Rather than buy homes and look for renters, the company does the opposite. Customers pick out a home and Divvy purchases it on their behalf with the renter contributing an initial 1-2 percent of the home value. They move in at closing, and pay one monthly amount. Part of that money is a “market-rate” rent and about 25 percent goes toward building up their savings in the house so they can put a down payment (estimated at 10 percent value of the home) on to purchase from Divvy later. The renters can choose to cash out their equity or purchase the home before the three years are up, if they choose. They also have the option to re-up their contract if needed, to take a bit longer to save up for a larger down payment.
Divvy started buying homes in the first half of 2018 and so far, the company is seeing nearly half of those renters buying back the homes.
“Even the most experienced players in the space, maybe have low single-digit buyback rates so it’s definitely quite a bit higher than what the rest of the industry is seeing,” Hefets told TechCrunch.
When it first started out, the prices of the homes it bought averaged around $140,000 to $150,000. Now the average home prices are more like just over $200,000, she said.
While Divvy’s mission involves wanting to make homeownership more accessible, Hefets points out that it’s a lucrative business model as well.
“The number of people who fall outside of the traditional mortgage box is growing,” she added, with more people struggling to be able to purchase a home.
Andreessen Horowitz General Partner Alex Rampell led the first investment in Divvy.
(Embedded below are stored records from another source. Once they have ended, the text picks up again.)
-- ==== Sys2Proof/Laws/Sapwood.lean ====
section
/-!
SUPPORT. What each operation of Machine/Sapwood.lean leaves unchanged, of the queue of commands, the operating state, fuses,
code flash, configuration, claims, thermal state, pins, time base, flush, removal, update, power, Heartwood, keys and root
store.
-/
namespace Sys2Proof.Machine

open Sys2Proof

@[simp] theorem State.freeLine_keeps (s : State) :
    (State.freeLine s).2.pending = s.pending ∧ (State.freeLine s).2.out = s.out ∧ (State.freeLine s).2.dev = s.dev ∧
    (State.freeLine s).2.regs = s.regs ∧ (State.freeLine s).2.pin = s.pin ∧ (State.freeLine s).2.pwr = s.pwr ∧
    (State.freeLine s).2.tb = s.tb ∧ (State.freeLine s).2.thm = s.thm ∧ (State.freeLine s).2.cfg = s.cfg ∧
    (State.freeLine s).2.cfg2 = s.cfg2 ∧ (State.freeLine s).2.grv = s.grv ∧ (State.freeLine s).2.mp = s.mp ∧
    (State.freeLine s).2.st = s.st ∧ (State.freeLine s).2.sb = s.sb ∧ (State.freeLine s).2.arb = s.arb ∧
    (State.freeLine s).2.transit = s.transit ∧ (State.freeLine s).2.ctx = s.ctx ∧
    (State.freeLine s).2.ctxTail = s.ctxTail ∧ (State.freeLine s).2.fp = s.fp ∧ (State.freeLine s).2.ld = s.ld ∧
    (State.freeLine s).2.fences = s.fences ∧ (State.freeLine s).2.fenceIx = s.fenceIx ∧
    (State.freeLine s).2.snoop = s.snoop ∧ (State.freeLine s).2.sap = s.sap ∧ (State.freeLine s).2.flush = s.flush ∧
    (State.freeLine s).2.hwd = s.hwd ∧ (State.freeLine s).2.fuses = s.fuses ∧ (State.freeLine s).2.keys = s.keys ∧
    (State.freeLine s).2.poison = s.poison ∧ (State.freeLine s).2.rts = s.rts ∧ (State.freeLine s).2.flash = s.flash ∧
    (State.freeLine s).2.erc = s.erc ∧ (State.freeLine s).2.pmc = s.pmc ∧ (State.freeLine s).2.crn = s.crn ∧
    (State.freeLine s).2.upd = s.upd ∧ (State.freeLine s).2.quiesce = s.quiesce ∧
    (State.freeLine s).2.claims = s.claims ∧ (State.freeLine s).2.lapStart = s.lapStart ∧
    (State.freeLine s).2.missWin = s.missWin := by
  simp [State.freeLine]

@[simp] theorem State.dataRead_keeps (s : State) (ch : Nat) (l : Line) (errs : List (Nat × Nat)) :
    (State.dataRead s ch l errs).2.pending = s.pending ∧ (State.dataRead s ch l errs).2.dev = s.dev ∧
    (State.dataRead s ch l errs).2.fuses = s.fuses ∧ (State.dataRead s ch l errs).2.flash = s.flash ∧
    (State.dataRead s ch l errs).2.cfg = s.cfg ∧ (State.dataRead s ch l errs).2.cfg2 = s.cfg2 ∧
    (State.dataRead s ch l errs).2.thm = s.thm ∧ (State.dataRead s ch l errs).2.claims = s.claims ∧
    (State.dataRead s ch l errs).2.pin = s.pin ∧ (State.dataRead s ch l errs).2.tb = s.tb ∧
    (State.dataRead s ch l errs).2.flush = s.flush ∧ (State.dataRead s ch l errs).2.quiesce = s.quiesce ∧
    (State.dataRead s ch l errs).2.upd = s.upd ∧ (State.dataRead s ch l errs).2.pwr = s.pwr ∧
    (State.dataRead s ch l errs).2.hwd = s.hwd ∧ (State.dataRead s ch l errs).2.keys = s.keys ∧
    (State.dataRead s ch l errs).2.rts = s.rts := by
  unfold State.dataRead; split <;> simp [State.burstFixed]

@[simp] theorem State.intakeRead_keeps (s : State) (ch : Nat) (i : Intake) (errs : List (Nat × Nat)) :
    (State.intakeRead s ch i errs).2.pending = s.pending ∧ (State.intakeRead s ch i errs).2.dev = s.dev ∧
    (State.intakeRead s ch i errs).2.fuses = s.fuses ∧ (State.intakeRead s ch i errs).2.flash = s.flash ∧
    (State.intakeRead s ch i errs).2.cfg = s.cfg ∧ (State.intakeRead s ch i errs).2.cfg2 = s.cfg2 ∧
    (State.intakeRead s ch i errs).2.thm = s.thm ∧ (State.intakeRead s ch i errs).2.claims = s.claims ∧
    (State.intakeRead s ch i errs).2.pin = s.pin ∧ (State.intakeRead s ch i errs).2.tb = s.tb ∧
    (State.intakeRead s ch i errs).2.flush = s.flush ∧ (State.intakeRead s ch i errs).2.quiesce = s.quiesce ∧
    (State.intakeRead s ch i errs).2.upd = s.upd ∧ (State.intakeRead s ch i errs).2.pwr = s.pwr ∧
    (State.intakeRead s ch i errs).2.hwd = s.hwd ∧ (State.intakeRead s ch i errs).2.keys = s.keys := by
  simp only [State.intakeRead]; (repeat' split) <;> simp

@[simp] theorem State.behindThrough_keeps (s : State) (sb : Nat) :
    (State.behindThrough s sb).pending = s.pending ∧ (State.behindThrough s sb).dev = s.dev ∧
    (State.behindThrough s sb).fuses = s.fuses ∧ (State.behindThrough s sb).flash = s.flash ∧
    (State.behindThrough s sb).cfg = s.cfg ∧ (State.behindThrough s sb).cfg2 = s.cfg2 ∧
    (State.behindThrough s sb).thm = s.thm ∧ (State.behindThrough s sb).claims = s.claims ∧
    (State.behindThrough s sb).pin = s.pin ∧ (State.behindThrough s sb).tb = s.tb ∧
    (State.behindThrough s sb).flush = s.flush ∧ (State.behindThrough s sb).quiesce = s.quiesce ∧
    (State.behindThrough s sb).upd = s.upd ∧ (State.behindThrough s sb).pwr = s.pwr ∧
    (State.behindThrough s sb).hwd = s.hwd ∧ (State.behindThrough s sb).keys = s.keys ∧
    (State.behindThrough s sb).rts = s.rts := by
  simp [State.behindThrough]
He recognizes that from the consumer perspective, it’s difficult to be able to save for a down payment “when you’re throwing away money on rent every month.”
“A huge number of people want to become homeowners but just can’t,” he said.
Rampel also appreciates that its model is not as speculative as the typical investor approach of first buying a home and then renting it out.
“So they’re not spending the first nine months after purchasing a home looking for a tenant,” he said. “They’re not speculating on an empty house and worrying what happens if they buy a home and can’t rent it out.”
For Tiger Global Partner Scott Shleifer, what Divvy has accomplished is “phenomenal.”
“Over the next ten years we believe they could help over one hundred thousand families become financially responsible homeowners,” he said in a written statement.
Looking ahead, Divvy plans to use its fresh capital in part to expand to more markets with the lofty goal of serving more than 70 million Americans in over 20 markets by year’s end beyond cities such as Atlanta, Denver, Dallas and Tampa. The 80-person company also plans to take its offering a step further by launching ancillary product offerings to take buyers throughout the home buying journey. It already helps customers through title & escrow, inspections, negotiating and repairs. But ultimately, Divvy wants to “create a complete end-to-end experience” from providing realtors to serving as a lender, according to Hefets.
“That’s our bigger vision,” she said. “We’re not there yet.”